I've seen your work on social media,
Who would've thought technology would lead me to you?
I only glanced at you,
once or twice,
not realizing you were by my side,
Didn't even bother to talk to you...
Until months later.
I saw your post on Twitter about something you wrote,
Thought it would be a great conversation starter,
But then, the conversation ended.
Didn't know what else to say.
Haven't felt a crush like this in ages.
Wouldn't let another soul touch my emotions,
cause I never thought it was worth it.
But, when I saw you in person,
I couldn't help but see how beautiful you were.
Are.
With your jet black hair and artistic soul.
The way you look in the beaming light,
you look majestic as always.
Oh my damn.
I didn't want to admire another human being like this.
Not again.
Have I not learned my lesson by now?
Or am I addicted to the possibility of love?
Last time I did, I was broken hearted.
I have no luck in love,
hoping to search though.
Not that I care, I'll still focus on my own but,
when people try to speak to me, in the back of my mind.
Is a photo of you.
The questions,
"What would happen if I told you?
Would you stop talking to me?"
or,
"I'm not that interested, but thanks anyways."
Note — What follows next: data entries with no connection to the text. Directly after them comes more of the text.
-- ==== Sys2Proof/Proofs/StairNests.lean ====
section
/-! PROOFS. The Stair: NBIND and how a nest begins, entries taken and given back, rewrites of bounds and their answers, and joins. -/

namespace Sys2Proof.Machine

open Sys2Proof

variable {s s1 s2 s3 s4 : State} {h : HallView} {n : Nest} {a b c : Operand}

/-- The Hall's own stores and the drain are all that a command to an engine waits for (R124, R126). -/
theorem engineDrained_of (hd : h.s.drained h.gr .device = true) (hq : h.gr.hall.stores = []) : h.engineDrained = true := by
  simp [HallView.engineDrained, hd, hq]

/-! ### NBIND (R252 to R255, R265, R275) -/

section Binding

variable {x y : Ctx} {r : Rcb} {bytes rb : List Byte} {tb : List Nat × Nat × Nat × Nat} {va rcb parent handle : Nat}

/-- What NBIND leaves when it binds a nest with descriptor `d` and its bytes `bytes`, whose handle is drawn. -/
def HallView.nestBound (h : HallView) (s : State) (a : Operand) (rcb parent handle : Nat) (d : NestDesc) (bytes : List Byte) : HallEff :=
  let ctx := h.gr.ctx
  let t := s.modX h.gr.id (fun x => { x with landAsk := none })
  let t := t.makeRcb ctx rcb (t.rcbAt ctx rcb).pa parent true
  let t := ({ t with nests := t.nests ++ [Nest.fresh h.gr handle rcb d bytes] }).enter ((nestLatches ctx handle rcb d).drop 1)
  let t := t.modCtx ctx (fun c => { c with handles := c.handles ++ [⟨handle, rcb, true⟩] })
  { st := (t.modX h.gr.id (fun x => x.countBind rcb)).settleTree ctx [], s := sWrite a (BitVec.ofNat 64 handle) }

/-- A descriptor that passes its checks, with its table and its RCB, comes to be bound. -/
theorem hallNbind_checked (hd : h.engineDrained = true) (hva : (h.s64 (sregNo b)).toNat = va)
    (hrcb : (h.s64 (sregNo b + 1)).toNat = rcb) (halign : va % 256 = 0)
    (hbytes : h.s.readBlock h.gr.ctx va 256 = (s1, .ok bytes)) (hrb : s1.readBlock h.gr.ctx rcb 256 = (s2, .ok rb))
    (hctx : s2.ctx? h.gr.ctx = some x) (hclass : s2.pageClass x va = some 0)
    (hregion : s2.rcb? h.gr.ctx (blockN bytes 8 8) = some r) (hkind : s2.rget r .kind ≤ 1) (hdesc : descFails bytes true = none)
    (htable : s2.readTable h.gr.ctx bytes = (s3, .ok tb)) (hparent : h.leafParent c (blockN bytes 8 8) = parent)
    (hleaf : s3.leafRcb h.gr.ctx rcb 2 parent rb = true) :
    hallNbind a b c h = h.bindNest s3 a va rcb parent bytes rb tb := by
  simp [hallNbind, hd, hva, hrcb, halign, hbytes, hrb, hctx, hclass, hregion, hkind, hdesc, htable, hparent, hleaf]

/-- With a handle, a free record, its landing charge and its latches the nest is bound. -/
theorem bindNest_done (hctx : s3.ctx? h.gr.ctx = some y) (hdraw : s3.drawHandle y = (s4, some handle)) {d : NestDesc}
    (hd : descOf va bytes tb.1 tb.2.1 tb.2.2.1 tb.2.2.2 = d) (hwork : s4.workOverlaps h.gr.ctx d = false)
    (hroom : (s4.nests.filter (fun n => n.die == dieOf h.gr.core && s4.holdsWork n.ctx)).length < 1024)
    (hland : (s4.askLand h.gr parent d.charge (leafAllows rb d.charge)).2 = true)
    (hfits : s4.latchFits (nestLatches h.gr.ctx handle rcb d) = true) :
    h.bindNest s3 a va rcb parent bytes rb tb = .done (h.nestBound s4 a rcb parent handle d bytes) := by
  simp only [HallView.bindNest, hctx, hdraw, hd, hwork, if_neg (Nat.not_le.mpr hroom), hland, hfits, Bool.not_true, Bool.or_self,
    Bool.false_eq_true, if_false]
  rfl

end Binding

/-! ### ROW_OPEN and SCHEDULE_START (R257, R270) -/

section Beginning

variable {ctx handle : Nat}

/-- The nest once `row` is open, its youngest row. -/
def Nest.openRow (n : Nest) (row : Int) : Nest :=
  { n with
    opened := true
    asks := none
    nextRow := row + 1
    oldest := if n.rows.isEmpty then row else n.oldest
    rows := n.rows ++ [⟨row, n.rowCount row, 0, 0, 0⟩] }

/-- The next row opens when its bounds can be read, the nest may open it and no other request for landing rows comes first. -/
theorem rowOpen_becomes (hn : s.nest? ctx handle = some n) (hmay : s.rowMayOpen n = true)
    (hfirst : s.landFirst ctx (s.nestAsk n) = true) (hfault : n.rowFault n.next = none) :
    Becomes (.rowOpen ctx handle) s
      (((s.modNest ctx handle (·.openRow n.next)).advanceNest ctx handle).settleTree ctx []) := by
  refine becomes_of_finish rfl ?_
  simp only [hn, hmay, hfirst, hfault, Bool.not_true, Bool.or_self, Bool.false_eq_true, if_false]
  rfl

/-- The tasks whose word in the work area is 0 are released. -/
def State.releaseUnwaited (s : State) (n : Nest) : State :=
  (List.range n.desc.tasks).foldl
    (fun s t => if s.imageWord n (n.desc.work + 4 * t) = some 0 then s.releaseTask n t else s) s

/-- A scheduled nest that has not started copies its counts of predecessors and releases the tasks that have none. -/
theorem scheduleStart_becomes {t : State} (hn : s.nest? ctx handle = some n) (hkind : n.desc.kind = 2) (hnew : n.started = false)
    (hruns : s.engineRuns ctx (.stair n.die) = true)
    (hcopy : (s.modNest ctx handle (fun n => { n with started := true })).copyPreds n n.desc.tasks 0 = (t, true)) :
    Becomes (.scheduleStart ctx handle) s ((t.releaseUnwaited n).settleTree ctx []) := by
  have hgo : (n.desc.kind != 2 || n.started || !s.engineRuns ctx (.stair n.die)) = false := by simp [hkind, hnew, hruns]
  refine becomes_of_finish rfl ?_
  simp only [hn, hgo, hcopy, Bool.not_true, Bool.false_eq_true, if_false]
  rfl

end Beginning

/-! ### NPOP (R261, R276) -/

section Popping

variable {k : Ctl} {try_ : Bool}

/-- A Hall that holds no entry goes by what the Stair offers it. -/
theorem hallNpop_free (hfree : h.gr.x.held = none) : hallNpop try_ a h =
    hallOffer try_ a .npop (h.s.offerTo h.gr) (fun n =>
      .done { st := (h.s.handOver h.gr n).1, s := entryWrites a (h.s.handOver h.gr n).2 }) h := by
  simp [hallNpop, hfree]

theorem hallNpop_found (hfree : h.gr.x.held = none) (ho : h.s.offerTo h.gr = .found n) :
    hallNpop try_ a h = .done { st := (h.s.handOver h.gr n).1, s := entryWrites a (h.s.handOver h.gr n).2 } := by
  rw [hallNpop_free hfree, ho, hallOffer]

/-- With .TRY an entry that is not there now is no entry, where the trace agrees (R298 to R300). -/
theorem hallNpop_try_nothing (hfree : h.gr.x.held = none) (ho : h.s.offerTo h.gr = .none ∨ h.s.offerTo h.gr = .later)
    (ht : h.s.traceTry h.gr = .go s1) : hallNpop true a h = .done { st := s1, s := entryWrites a [] } := by
  rw [hallNpop_free hfree]
  obtain ho | ho := ho
  all_goals simp only [ho, hallOffer, ht, if_true]

end Popping

/-! ### NDONE (R263, R273, R277, R303, R304) -/

section GivingBack

variable {how : Retired} {p : Handed} {handle serial : Nat} {x : DWord}

theorem namesHeld_iff : namesHeld x handle serial = true ↔ x.toNat % 65536 = handle ∧ x.toNat / 2 ^ 32 = serial % 2 ^ 32 := by
  simp [namesHeld]

/-- The group gives its point back in state `s`: as done, or as failed or killed for the cause and address that it names. -/
def HallView.givesBack (h : HallView) (s : State) (n : Nest) (p : Handed) (how : Retired) (b c : Operand) : State :=
  (s.retirePoint n p how (if how = .ok then 0 else h.failCause b) (if how = .ok then 0 else h.failAddr c)).dropHeld h.gr.id

/-- The nest with the bytes that `d` wrote noted for the merge epoch `e`. -/
def Nest.noteMerge (n : Nest) (e : Int) (d : PointD2) : Nest := { n with epochBytes := epochPut n.epochBytes e (d.writes.map (·.1)) }

/-- Merges go by serial number: no point handed over before this one is still out (R303). -/
theorem earlier_eq_false (hturn : ∀ x ∈ n.handed, p.serial ≤ x.serial ∨ x.late = true) :
    n.handed.any (fun x => decide (x.serial < p.serial) && !x.late) = false := by
  refine List.any_eq_false.mpr fun x hx => ?_
  obtain hle | hlate := hturn x hx
  · simp [Nat.not_lt.mpr hle]
  · simp [hlate]

variable (hheld : h.s.heldPoint h.gr = some (n, p)) (hname : namesHeld (h.r64 false a) n.handle p.serial = true)
  (hdrain : h.engineDrained = true) (hin : n.beyond p = false)

include hheld hname hdrain hin

/-- Below D2 the point retires at once. -/
theorem hallNdone_plain (hd2 : h.gr.x.d2 = none) : hallNdone how a b c h =
    .done { st := h.givesBack (h.s.message n.ctx (dieOf h.gr.core) n.die) n p how b c } := by
  simp only [hallNdone, hheld, hname, hdrain, hin, hd2, Bool.not_true, Bool.false_eq_true, if_false]
  rfl

/-- In D2 its writes are merged first, in its turn and without a conflict in its epoch. -/
theorem hallNdone_merge {d : PointD2} (hd2 : h.gr.x.d2 = some d) (hturn : ∀ x ∈ n.handed, p.serial ≤ x.serial ∨ x.late = true)
    (hconf : h.s.conflict n.ctx d (epochGet n.epochBytes (n.epoch p)) = none) : hallNdone how a b c h =
    .done { st := h.givesBack (((h.s.message n.ctx (dieOf h.gr.core) n.die).merge d).modNest n.ctx n.handle
      (·.noteMerge (n.epoch p) d)) n p how b c } := by
  simp only [hallNdone, hheld, hname, hdrain, hin, hd2, earlier_eq_false hturn, hconf, Bool.not_true, Bool.false_eq_true, if_false]
  rfl

end GivingBack

/-! ### NXBND and BOUND_REWRITE (R267, R278, R280) -/

section Rewriting

variable {hi : Bool} {d : BitVec 2} {w : Rewrite} {gr : Group} {st : Nat}

/-- The nest is the one that `handle` names in context `ctx`. -/
def Nest.isAt (n : Nest) (ctx handle : Nat) : Bool := n.ctx == ctx && n.handle == handle

/-- The change of a nest shows where it is looked up. -/
theorem nest?_modNest {ctx handle : Nat} {f : Nest → Nest} (hctx : ∀ n, (f n).ctx = n.ctx) (hhandle : ∀ n, (f n).handle = n.handle)
    (hn : s.nest? ctx handle = some n) : (s.modNest ctx handle f).nest? ctx handle = some (f n) := by
  have hfound : s.nests.find? (·.isAt ctx handle) = some n := hn
  have hself : n.isAt ctx handle = true := List.find?_some (p := (Nest.isAt · ctx handle)) hfound
  have hkeep : ∀ m : Nest, (if m.isAt ctx handle then f m else m).isAt ctx handle = m.isAt ctx handle := by
    intro m
    split
    · simp only [Nest.isAt, hctx, hhandle]
    · rfl
  calc (s.modNest ctx handle f).nest? ctx handle
      = (s.nests.find? (·.isAt ctx handle)).map (fun m => if m.isAt ctx handle then f m else m) := find?_map _ _ hkeep s.nests
    _ = some (f n) := by rw [hfound, Option.map_some, if_pos hself]

/-- The answer that has come is the result, and the rewrite is over. -/
theorem hallNxbnd_answered (hw : h.s.rewrites.find? (fun w => w.g == h.gr.id) = some w) (ha : w.answer = some st) :
    hallNxbnd hi d a b c h = .done
      { st := { h.s with rewrites := h.s.rewrites.filter (fun x => x.g != h.gr.id) }, s := sWrite a (BitVec.ofNat 64 st) } := by
  simp only [hallNxbnd, hw, ha]

/-- A nest notes who has last rewritten it, and when (R280). -/
def Nest.noteRewrite (n : Nest) (s : State) (gr : Group) : Nest := { n with rewrote := some (s.cycles.toNat, gr.core, gr.slot) }

/-- A rewrite that comes in time changes the bound. -/
theorem applyRewrite_accepted (hn : s.nest? w.ctx w.handle = some n) (hst : s.rewriteStatus n w.hi w.dim w.value = 0) :
    s.applyRewrite w = (((s.modNest w.ctx w.handle (·.setCell (2 * w.dim + (if w.hi then 1 else 0)) w.value)).advanceNest
      w.ctx w.handle).settleTree w.ctx [], 0) := by
  simp only [State.applyRewrite, hn, hst, if_true]

theorem applyRewrite_refused (hn : s.nest? w.ctx w.handle = some n) (hst : s.rewriteStatus n w.hi w.dim w.value = st)
    (hne : st ≠ 0) : s.applyRewrite w = (s, st) := by
  simp only [State.applyRewrite, hn, hst, if_neg hne]

/-- What the nest notes does not bear on the answer. -/
theorem rewriteStatus_noteRewrite {ctx handle dim : Nat} {v : Int} :
    (s.modNest ctx handle (·.noteRewrite s gr)).rewriteStatus (n.noteRewrite s gr) hi dim v = s.rewriteStatus n hi dim v :=
  rfl

/-- A rewrite of a nest of level 0 that has arrived at a running Stair is applied in its turn and answered. -/
theorem boundRewrite_becomes {die i : Nat} (hw : (s.rewrites.filter (fun w => w.die == die && w.answer.isNone))[i]? = some w)
    (hruns : s.engineRuns w.ctx (.stair die) = true) (hn : s.nest? w.ctx w.handle = some n) (hg : s.group? w.g = some gr)
    (hturn : s.rewriteInTurn n gr = true) (hlevel : n.level = 0) {t : State}
    (ht : (s.modNest w.ctx w.handle (·.noteRewrite s gr)).applyRewrite w = (t, st)) :
    Becomes (.boundRewrite die i) s (t.answerRewrite w st) := by
  have hsettle : s.settleRewrite w = t.answerRewrite w st := by
    rw [Prod.ext_iff] at ht
    obtain ⟨rfl, rfl⟩ := ht
    simp only [State.settleRewrite, hg]
    rfl
  refine becomes_of_finish rfl ?_
  simp only [hw, hruns, hn, hg, hturn, hlevel, hsettle, Bool.not_true, Bool.false_eq_true, if_false, if_true]

end Rewriting

/-! ### NJOIN (R17, R279) -/

section Joining

variable {q try_ : Bool} {bytes : List Byte} {va : Nat}

/-- What NJOIN has seen: a subtree that is quiescent, if it waited for that. -/
def HallView.sawQuiet (h : HallView) (q : Bool) (va : Nat) : Bool := q && h.prior == some (.quiesced va)

/-- The status word that NJOIN gives of the RCB at `va`, written to A. -/
def HallView.joinWrites (h : HallView) (s : State) (q : Bool) (a : Operand) (va : Nat) : List (Nat × DWord) :=
  sWrite a (BitVec.ofNat 64 (s.statusWord (s.rcbAt h.gr.ctx va) (h.sawQuiet q va) (s.frozen h.gr.ctx)))

theorem joinable_aligned (hj : joinable va bytes = true) : va % 256 = 0 := by
  simp only [joinable, Bool.and_eq_true, beq_iff_eq] at hj
  obtain ⟨⟨halign, -⟩, -⟩ := hj
  exact halign

variable (hva : (h.r64 false b).toNat = va) (hb : h.s.readBlock h.gr.ctx va 256 = (s1, .ok bytes)) (hj : joinable va bytes = true)
  (hfault : h.prior = none → ∀ f ∈ h.gr.x.joinFaults, f.meets va = false)

include hva hb hj hfault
Too many possibilities of having another broken heart.
As I lay here, with a shaken soul,
a shaken body and a shaken mind.
Nothing inside of me is confident all over again.
No matter how hard I try.
I wonder why we all let people ruin our minds.
When we want to be alive,
not to be eaten alive by our feelings.
Also, "trust no one,"
That's a line I've heard a thousand times.
It's true.
Let those you know in, and filter those who seem sketchy.
I wouldn't mind letting you in if you let me in.
I wonder what goes through your mind.
On one hand, I tend to move fast.
Like a tiger trying to catch what they want.
Bad metaphor, but whatever.
My friends say I should ask you out for coffee.
I find coffee dates too bland for me.
I would rather do something we are both interested in,
like photography.
I might not be as great as you, but if I get to hang with you,
That's the best gift I can receive.
Lots of questions I could ask but,
I'm afraid of a lot.
You won't be interested,
or you're seeing someone else.
Too many possibilities,
my anxiety is going up just thinking about it.
I may not know you yet, but I would love to.
I wonder if i'll be so mesmerized by your beauty,
that I forget to speak.
I don't want to look like a fool,
Oh who am I kidding?
I'll most likely look like a fool,
but know that I'm willing to be a fool for you.